§ **What you have to do**: Check each line of the material below, and copy it if it holds the string "address".

§ **Data shown**:
-- ==== Sys2Proof/Machine/Operands.lean ====
section
/-! DEFINITION. The operand forms: address operands (20_memory.md R37, R40), jump targets (30_encoding.md R52), key
operands (48_family_E_keys.md) and the draw's origin (47_family_D_draw.md R115). -/

namespace Sys2Proof.Machine

/-- Do the `len` bytes from `base` on all exist? With no byte there is nothing to check; else the last address,
base + len - 1, must be at most 4095 (20_memory.md R40). -/
def inMemory (base len : Nat) : Bool := decide (len = 0) || decide (base + len - 1 ≤ 4095)

/-- `zext_16(NNN)` (30_encoding.md R52). -/
def addrOperand (nnn : BitVec 12) : Word := nnn.setWidth 16

/-- `zext_16(V[x])`. -/
def State.regWord (s : State) (x : Reg) : Word := (s.reg x).zext

/-- The address data instructions use: I, as an exact natural number (20_memory.md R37). -/
def State.dataBase (s : State) : Nat := s.i.toNat

/-- V0 to VX in order (49_family_F_misc.md R132). -/
def State.regBlock (s : State) (x : Reg) : List Byte := s.v.toList.take (x.val + 1)

/-- The three decimal digits of a byte: hundreds, tens, ones (49_family_F_misc.md R131). -/
def bcdDigits (b : Byte) : List Byte :=
  [BitVec.ofNat 8 (b.toNat / 100), BitVec.ofNat 8 (b.toNat / 10 % 10), BitVec.ofNat 8 (b.toNat % 10)]

/-- `keys[k]` (10_state.md R22). -/
def State.keyDown (s : State) (k : Nat) : Bool := s.inputs.keys.getLsbD k

/-- The least k in 0..15 with keys[k] (49_family_F_misc.md R126). -/
def State.lowestKey (s : State) : Option Reg := (List.finRange 16).find? fun k => s.keyDown k.val

/-- `V[x] mod 64`, the column of a draw's origin (47_family_D_draw.md R115). -/
def State.originX (s : State) (x : Reg) : Nat := (s.reg x).toNat % 64

/-- `V[y] mod 32`, the row of a draw's origin (47_family_D_draw.md R115). -/
def State.originY (s : State) (y : Reg) : Nat := (s.reg y).toNat % 32

end Sys2Proof.Machine
end

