-- ==== Sys2Proof/Machine/Immediate.lean ====
section
/-! DEFINITION. Families 6 and 7: load and add a constant (44_family_6_7_immediate.md). -/

namespace Sys2Proof.Machine

/-- 6XNN: VX <- NN (R95). -/
def execLdImm (x : Reg) (nn : Byte) (s : State) : Result := .next (s.setReg x nn)

/-- 7XNN: VX <- (VX + NN) mod 256, no flag (R96). -/
def execAddImm (x : Reg) (nn : Byte) (s : State) : Result := .next (s.setReg x (s.reg x + nn))

end Sys2Proof.Machine
end

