-- ==== Sys2Proof/Machine/Core.lean ====
section
/-! DEFINITION. The machine as the host takes it. -/

def Sys2Proof.core : Host.Core :=
  { State := Sys2Proof.Machine.State, Fault := Sys2Proof.Machine.Fault, Refusal := Sys2Proof.Machine.Refusal,
    step := Sys2Proof.Machine.step, reset := Sys2Proof.Machine.State.reset }
end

§ **Result for this task**:
/-! DEFINITION. The operand forms: address operands (20_memory.md R37, R40), jump targets (30_encoding.md R52), key
/-- Do the `len` bytes from `base` on all exist? With no byte there is nothing to check; else the last address,
/-- The address data instructions use: I, as an exact natural number (20_memory.md R37). -/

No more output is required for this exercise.